YOUR TASK -> From the records below, please repeat exactly the line that has "(s.mapTicket f).cfg = s.cfg := rfl", the line that has "(s.mapTicket f).peer = s.peer := rfl", and every line between them, and nothing else.

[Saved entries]
-- ==== Sys2Proof/Laws/State.lean ====
section
/-! SUPPORT. One lemma per field and unit update, each by `rfl`. -/

namespace Sys2Proof.Machine

@[simp] theorem mapLine_pending (f : LineUnit → LineUnit) (s : State) : (s.mapLine f).pending = s.pending := rfl
@[simp] theorem mapLine_pins (f : LineUnit → LineUnit) (s : State) : (s.mapLine f).pins = s.pins := rfl
@[simp] theorem mapLine_resetRecord (f : LineUnit → LineUnit) (s : State) : (s.mapLine f).resetRecord = s.resetRecord := rfl
@[simp] theorem mapLine_cfg (f : LineUnit → LineUnit) (s : State) : (s.mapLine f).cfg = s.cfg := rfl
@[simp] theorem mapLine_line (f : LineUnit → LineUnit) (s : State) : (s.mapLine f).line = f s.line := rfl
@[simp] theorem mapLine_peer (f : LineUnit → LineUnit) (s : State) : (s.mapLine f).peer = s.peer := rfl
@[simp] theorem mapLine_ticket (f : LineUnit → LineUnit) (s : State) : (s.mapLine f).ticket = s.ticket := rfl
@[simp] theorem mapLine_sched (f : LineUnit → LineUnit) (s : State) : (s.mapLine f).sched = s.sched := rfl
@[simp] theorem mapLine_door (f : LineUnit → LineUnit) (s : State) : (s.mapLine f).door = s.door := rfl
@[simp] theorem mapLine_press (f : LineUnit → LineUnit) (s : State) : (s.mapLine f).press = s.press := rfl
@[simp] theorem mapLine_car (f : LineUnit → LineUnit) (s : State) : (s.mapLine f).car = s.car := rfl
@[simp] theorem mapLine_store (f : LineUnit → LineUnit) (s : State) : (s.mapLine f).store = s.store := rfl
@[simp] theorem mapLine_panel (f : LineUnit → LineUnit) (s : State) : (s.mapLine f).panel = s.panel := rfl
@[simp] theorem mapLine_fresh (f : LineUnit → LineUnit) (s : State) : (s.mapLine f).fresh = s.fresh := rfl

@[simp] theorem mapPeer_pending (f : PeerUnit → PeerUnit) (s : State) : (s.mapPeer f).pending = s.pending := rfl
@[simp] theorem mapPeer_pins (f : PeerUnit → PeerUnit) (s : State) : (s.mapPeer f).pins = s.pins := rfl
@[simp] theorem mapPeer_resetRecord (f : PeerUnit → PeerUnit) (s : State) : (s.mapPeer f).resetRecord = s.resetRecord := rfl
@[simp] theorem mapPeer_cfg (f : PeerUnit → PeerUnit) (s : State) : (s.mapPeer f).cfg = s.cfg := rfl
@[simp] theorem mapPeer_line (f : PeerUnit → PeerUnit) (s : State) : (s.mapPeer f).line = s.line := rfl
@[simp] theorem mapPeer_peer (f : PeerUnit → PeerUnit) (s : State) : (s.mapPeer f).peer = f s.peer := rfl
@[simp] theorem mapPeer_ticket (f : PeerUnit → PeerUnit) (s : State) : (s.mapPeer f).ticket = s.ticket := rfl
@[simp] theorem mapPeer_sched (f : PeerUnit → PeerUnit) (s : State) : (s.mapPeer f).sched = s.sched := rfl
@[simp] theorem mapPeer_door (f : PeerUnit → PeerUnit) (s : State) : (s.mapPeer f).door = s.door := rfl
@[simp] theorem mapPeer_press (f : PeerUnit → PeerUnit) (s : State) : (s.mapPeer f).press = s.press := rfl
@[simp] theorem mapPeer_car (f : PeerUnit → PeerUnit) (s : State) : (s.mapPeer f).car = s.car := rfl
@[simp] theorem mapPeer_store (f : PeerUnit → PeerUnit) (s : State) : (s.mapPeer f).store = s.store := rfl
@[simp] theorem mapPeer_panel (f : PeerUnit → PeerUnit) (s : State) : (s.mapPeer f).panel = s.panel := rfl
@[simp] theorem mapPeer_fresh (f : PeerUnit → PeerUnit) (s : State) : (s.mapPeer f).fresh = s.fresh := rfl

@[simp] theorem mapTicket_pending (f : TicketUnit → TicketUnit) (s : State) : (s.mapTicket f).pending = s.pending := rfl
@[simp] theorem mapTicket_pins (f : TicketUnit → TicketUnit) (s : State) : (s.mapTicket f).pins = s.pins := rfl
@[simp] theorem mapTicket_resetRecord (f : TicketUnit → TicketUnit) (s : State) : (s.mapTicket f).resetRecord = s.resetRecord := rfl
@[simp] theorem mapTicket_cfg (f : TicketUnit → TicketUnit) (s : State) : (s.mapTicket f).cfg = s.cfg := rfl
@[simp] theorem mapTicket_line (f : TicketUnit → TicketUnit) (s : State) : (s.mapTicket f).line = s.line := rfl
@[simp] theorem mapTicket_peer (f : TicketUnit → TicketUnit) (s : State) : (s.mapTicket f).peer = s.peer := rfl
@[simp] theorem mapTicket_ticket (f : TicketUnit → TicketUnit) (s : State) : (s.mapTicket f).ticket = f s.ticket := rfl
@[simp] theorem mapTicket_sched (f : TicketUnit → TicketUnit) (s : State) : (s.mapTicket f).sched = s.sched := rfl
@[simp] theorem mapTicket_door (f : TicketUnit → TicketUnit) (s : State) : (s.mapTicket f).door = s.door := rfl
@[simp] theorem mapTicket_press (f : TicketUnit → TicketUnit) (s : State) : (s.mapTicket f).press = s.press := rfl
@[simp] theorem mapTicket_car (f : TicketUnit → TicketUnit) (s : State) : (s.mapTicket f).car = s.car := rfl
@[simp] theorem mapTicket_store (f : TicketUnit → TicketUnit) (s : State) : (s.mapTicket f).store = s.store := rfl
@[simp] theorem mapTicket_panel (f : TicketUnit → TicketUnit) (s : State) : (s.mapTicket f).panel = s.panel := rfl
@[simp] theorem mapTicket_fresh (f : TicketUnit → TicketUnit) (s : State) : (s.mapTicket f).fresh = s.fresh := rfl

@[simp] theorem mapSched_pending (f : SchedUnit → SchedUnit) (s : State) : (s.mapSched f).pending = s.pending := rfl
@[simp] theorem mapSched_pins (f : SchedUnit → SchedUnit) (s : State) : (s.mapSched f).pins = s.pins := rfl
@[simp] theorem mapSched_resetRecord (f : SchedUnit → SchedUnit) (s : State) : (s.mapSched f).resetRecord = s.resetRecord := rfl
@[simp] theorem mapSched_cfg (f : SchedUnit → SchedUnit) (s : State) : (s.mapSched f).cfg = s.cfg := rfl
@[simp] theorem mapSched_line (f : SchedUnit → SchedUnit) (s : State) : (s.mapSched f).line = s.line := rfl
@[simp] theorem mapSched_peer (f : SchedUnit → SchedUnit) (s : State) : (s.mapSched f).peer = s.peer := rfl
@[simp] theorem mapSched_ticket (f : SchedUnit → SchedUnit) (s : State) : (s.mapSched f).ticket = s.ticket := rfl
@[simp] theorem mapSched_sched (f : SchedUnit → SchedUnit) (s : State) : (s.mapSched f).sched = f s.sched := rfl
@[simp] theorem mapSched_door (f : SchedUnit → SchedUnit) (s : State) : (s.mapSched f).door = s.door := rfl
@[simp] theorem mapSched_press (f : SchedUnit → SchedUnit) (s : State) : (s.mapSched f).press = s.press := rfl
@[simp] theorem mapSched_car (f : SchedUnit → SchedUnit) (s : State) : (s.mapSched f).car = s.car := rfl
@[simp] theorem mapSched_store (f : SchedUnit → SchedUnit) (s : State) : (s.mapSched f).store = s.store := rfl
@[simp] theorem mapSched_panel (f : SchedUnit → SchedUnit) (s : State) : (s.mapSched f).panel = s.panel := rfl
@[simp] theorem mapSched_fresh (f : SchedUnit → SchedUnit) (s : State) : (s.mapSched f).fresh = s.fresh := rfl

@[simp] theorem mapDoor_pending (f : List DoorPair → List DoorPair) (s : State) : (s.mapDoor f).pending = s.pending := rfl
@[simp] theorem mapDoor_pins (f : List DoorPair → List DoorPair) (s : State) : (s.mapDoor f).pins = s.pins := rfl
@[simp] theorem mapDoor_resetRecord (f : List DoorPair → List DoorPair) (s : State) : (s.mapDoor f).resetRecord = s.resetRecord := rfl
@[simp] theorem mapDoor_cfg (f : List DoorPair → List DoorPair) (s : State) : (s.mapDoor f).cfg = s.cfg := rfl
@[simp] theorem mapDoor_line (f : List DoorPair → List DoorPair) (s : State) : (s.mapDoor f).line = s.line := rfl
@[simp] theorem mapDoor_peer (f : List DoorPair → List DoorPair) (s : State) : (s.mapDoor f).peer = s.peer := rfl
@[simp] theorem mapDoor_ticket (f : List DoorPair → List DoorPair) (s : State) : (s.mapDoor f).ticket = s.ticket := rfl
@[simp] theorem mapDoor_sched (f : List DoorPair → List DoorPair) (s : State) : (s.mapDoor f).sched = s.sched := rfl
@[simp] theorem mapDoor_door (f : List DoorPair → List DoorPair) (s : State) : (s.mapDoor f).door = f s.door := rfl
@[simp] theorem mapDoor_press (f : List DoorPair → List DoorPair) (s : State) : (s.mapDoor f).press = s.press := rfl
@[simp] theorem mapDoor_car (f : List DoorPair → List DoorPair) (s : State) : (s.mapDoor f).car = s.car := rfl
@[simp] theorem mapDoor_store (f : List DoorPair → List DoorPair) (s : State) : (s.mapDoor f).store = s.store := rfl
@[simp] theorem mapDoor_panel (f : List DoorPair → List DoorPair) (s : State) : (s.mapDoor f).panel = s.panel := rfl
@[simp] theorem mapDoor_fresh (f : List DoorPair → List DoorPair) (s : State) : (s.mapDoor f).fresh = s.fresh := rfl

@[simp] theorem mapPress_pending (f : PressureUnit → PressureUnit) (s : State) : (s.mapPress f).pending = s.pending := rfl
@[simp] theorem mapPress_pins (f : PressureUnit → PressureUnit) (s : State) : (s.mapPress f).pins = s.pins := rfl
@[simp] theorem mapPress_resetRecord (f : PressureUnit → PressureUnit) (s : State) : (s.mapPress f).resetRecord = s.resetRecord := rfl
@[simp] theorem mapPress_cfg (f : PressureUnit → PressureUnit) (s : State) : (s.mapPress f).cfg = s.cfg := rfl
@[simp] theorem mapPress_line (f : PressureUnit → PressureUnit) (s : State) : (s.mapPress f).line = s.line := rfl
@[simp] theorem mapPress_peer (f : PressureUnit → PressureUnit) (s : State) : (s.mapPress f).peer = s.peer := rfl
@[simp] theorem mapPress_ticket (f : PressureUnit → PressureUnit) (s : State) : (s.mapPress f).ticket = s.ticket := rfl
@[simp] theorem mapPress_sched (f : PressureUnit → PressureUnit) (s : State) : (s.mapPress f).sched = s.sched := rfl
@[simp] theorem mapPress_door (f : PressureUnit → PressureUnit) (s : State) : (s.mapPress f).door = s.door := rfl
@[simp] theorem mapPress_press (f : PressureUnit → PressureUnit) (s : State) : (s.mapPress f).press = f s.press := rfl
@[simp] theorem mapPress_car (f : PressureUnit → PressureUnit) (s : State) : (s.mapPress f).car = s.car := rfl
@[simp] theorem mapPress_store (f : PressureUnit → PressureUnit) (s : State) : (s.mapPress f).store = s.store := rfl
@[simp] theorem mapPress_panel (f : PressureUnit → PressureUnit) (s : State) : (s.mapPress f).panel = s.panel := rfl
@[simp] theorem mapPress_fresh (f : PressureUnit → PressureUnit) (s : State) : (s.mapPress f).fresh = s.fresh := rfl

@[simp] theorem mapCar_pending (f : CarUnit → CarUnit) (s : State) : (s.mapCar f).pending = s.pending := rfl
@[simp] theorem mapCar_pins (f : CarUnit → CarUnit) (s : State) : (s.mapCar f).pins = s.pins := rfl
@[simp] theorem mapCar_resetRecord (f : CarUnit → CarUnit) (s : State) : (s.mapCar f).resetRecord = s.resetRecord := rfl
@[simp] theorem mapCar_cfg (f : CarUnit → CarUnit) (s : State) : (s.mapCar f).cfg = s.cfg := rfl
@[simp] theorem mapCar_line (f : CarUnit → CarUnit) (s : State) : (s.mapCar f).line = s.line := rfl
@[simp] theorem mapCar_peer (f : CarUnit → CarUnit) (s : State) : (s.mapCar f).peer = s.peer := rfl
@[simp] theorem mapCar_ticket (f : CarUnit → CarUnit) (s : State) : (s.mapCar f).ticket = s.ticket := rfl
@[simp] theorem mapCar_sched (f : CarUnit → CarUnit) (s : State) : (s.mapCar f).sched = s.sched := rfl
@[simp] theorem mapCar_door (f : CarUnit → CarUnit) (s : State) : (s.mapCar f).door = s.door := rfl
@[simp] theorem mapCar_press (f : CarUnit → CarUnit) (s : State) : (s.mapCar f).press = s.press := rfl
@[simp] theorem mapCar_car (f : CarUnit → CarUnit) (s : State) : (s.mapCar f).car = f s.car := rfl
@[simp] theorem mapCar_store (f : CarUnit → CarUnit) (s : State) : (s.mapCar f).store = s.store := rfl
@[simp] theorem mapCar_panel (f : CarUnit → CarUnit) (s : State) : (s.mapCar f).panel = s.panel := rfl
@[simp] theorem mapCar_fresh (f : CarUnit → CarUnit) (s : State) : (s.mapCar f).fresh = s.fresh := rfl

@[simp] theorem mapStore_pending (f : StoreUnit → StoreUnit) (s : State) : (s.mapStore f).pending = s.pending := rfl
@[simp] theorem mapStore_pins (f : StoreUnit → StoreUnit) (s : State) : (s.mapStore f).pins = s.pins := rfl
@[simp] theorem mapStore_resetRecord (f : StoreUnit → StoreUnit) (s : State) : (s.mapStore f).resetRecord = s.resetRecord := rfl
@[simp] theorem mapStore_cfg (f : StoreUnit → StoreUnit) (s : State) : (s.mapStore f).cfg = s.cfg := rfl
@[simp] theorem mapStore_line (f : StoreUnit → StoreUnit) (s : State) : (s.mapStore f).line = s.line := rfl
@[simp] theorem mapStore_peer (f : StoreUnit → StoreUnit) (s : State) : (s.mapStore f).peer = s.peer := rfl
@[simp] theorem mapStore_ticket (f : StoreUnit → StoreUnit) (s : State) : (s.mapStore f).ticket = s.ticket := rfl
@[simp] theorem mapStore_sched (f : StoreUnit → StoreUnit) (s : State) : (s.mapStore f).sched = s.sched := rfl
@[simp] theorem mapStore_door (f : StoreUnit → StoreUnit) (s : State) : (s.mapStore f).door = s.door := rfl
@[simp] theorem mapStore_press (f : StoreUnit → StoreUnit) (s : State) : (s.mapStore f).press = s.press := rfl
@[simp] theorem mapStore_car (f : StoreUnit → StoreUnit) (s : State) : (s.mapStore f).car = s.car := rfl
@[simp] theorem mapStore_store (f : StoreUnit → StoreUnit) (s : State) : (s.mapStore f).store = f s.store := rfl
@[simp] theorem mapStore_panel (f : StoreUnit → StoreUnit) (s : State) : (s.mapStore f).panel = s.panel := rfl
@[simp] theorem mapStore_fresh (f : StoreUnit → StoreUnit) (s : State) : (s.mapStore f).fresh = s.fresh := rfl

@[simp] theorem mapPanel_pending (f : PanelUnit → PanelUnit) (s : State) : (s.mapPanel f).pending = s.pending := rfl
@[simp] theorem mapPanel_pins (f : PanelUnit → PanelUnit) (s : State) : (s.mapPanel f).pins = s.pins := rfl
@[simp] theorem mapPanel_resetRecord (f : PanelUnit → PanelUnit) (s : State) : (s.mapPanel f).resetRecord = s.resetRecord := rfl
@[simp] theorem mapPanel_cfg (f : PanelUnit → PanelUnit) (s : State) : (s.mapPanel f).cfg = s.cfg := rfl
@[simp] theorem mapPanel_line (f : PanelUnit → PanelUnit) (s : State) : (s.mapPanel f).line = s.line := rfl
@[simp] theorem mapPanel_peer (f : PanelUnit → PanelUnit) (s : State) : (s.mapPanel f).peer = s.peer := rfl
@[simp] theorem mapPanel_ticket (f : PanelUnit → PanelUnit) (s : State) : (s.mapPanel f).ticket = s.ticket := rfl
@[simp] theorem mapPanel_sched (f : PanelUnit → PanelUnit) (s : State) : (s.mapPanel f).sched = s.sched := rfl
@[simp] theorem mapPanel_door (f : PanelUnit → PanelUnit) (s : State) : (s.mapPanel f).door = s.door := rfl
@[simp] theorem mapPanel_press (f : PanelUnit → PanelUnit) (s : State) : (s.mapPanel f).press = s.press := rfl
@[simp] theorem mapPanel_car (f : PanelUnit → PanelUnit) (s : State) : (s.mapPanel f).car = s.car := rfl
@[simp] theorem mapPanel_store (f : PanelUnit → PanelUnit) (s : State) : (s.mapPanel f).store = s.store := rfl
@[simp] theorem mapPanel_panel (f : PanelUnit → PanelUnit) (s : State) : (s.mapPanel f).panel = f s.panel := rfl
@[simp] theorem mapPanel_fresh (f : PanelUnit → PanelUnit) (s : State) : (s.mapPanel f).fresh = s.fresh := rfl

end Sys2Proof.Machine
end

RESPONSE TO THIS EXERCISE ->
@[simp] theorem mapTicket_cfg (f : TicketUnit → TicketUnit) (s : State) : (s.mapTicket f).cfg = s.cfg := rfl
@[simp] theorem mapTicket_line (f : TicketUnit → TicketUnit) (s : State) : (s.mapTicket f).line = s.line := rfl
@[simp] theorem mapTicket_peer (f : TicketUnit → TicketUnit) (s : State) : (s.mapTicket f).peer = s.peer := rfl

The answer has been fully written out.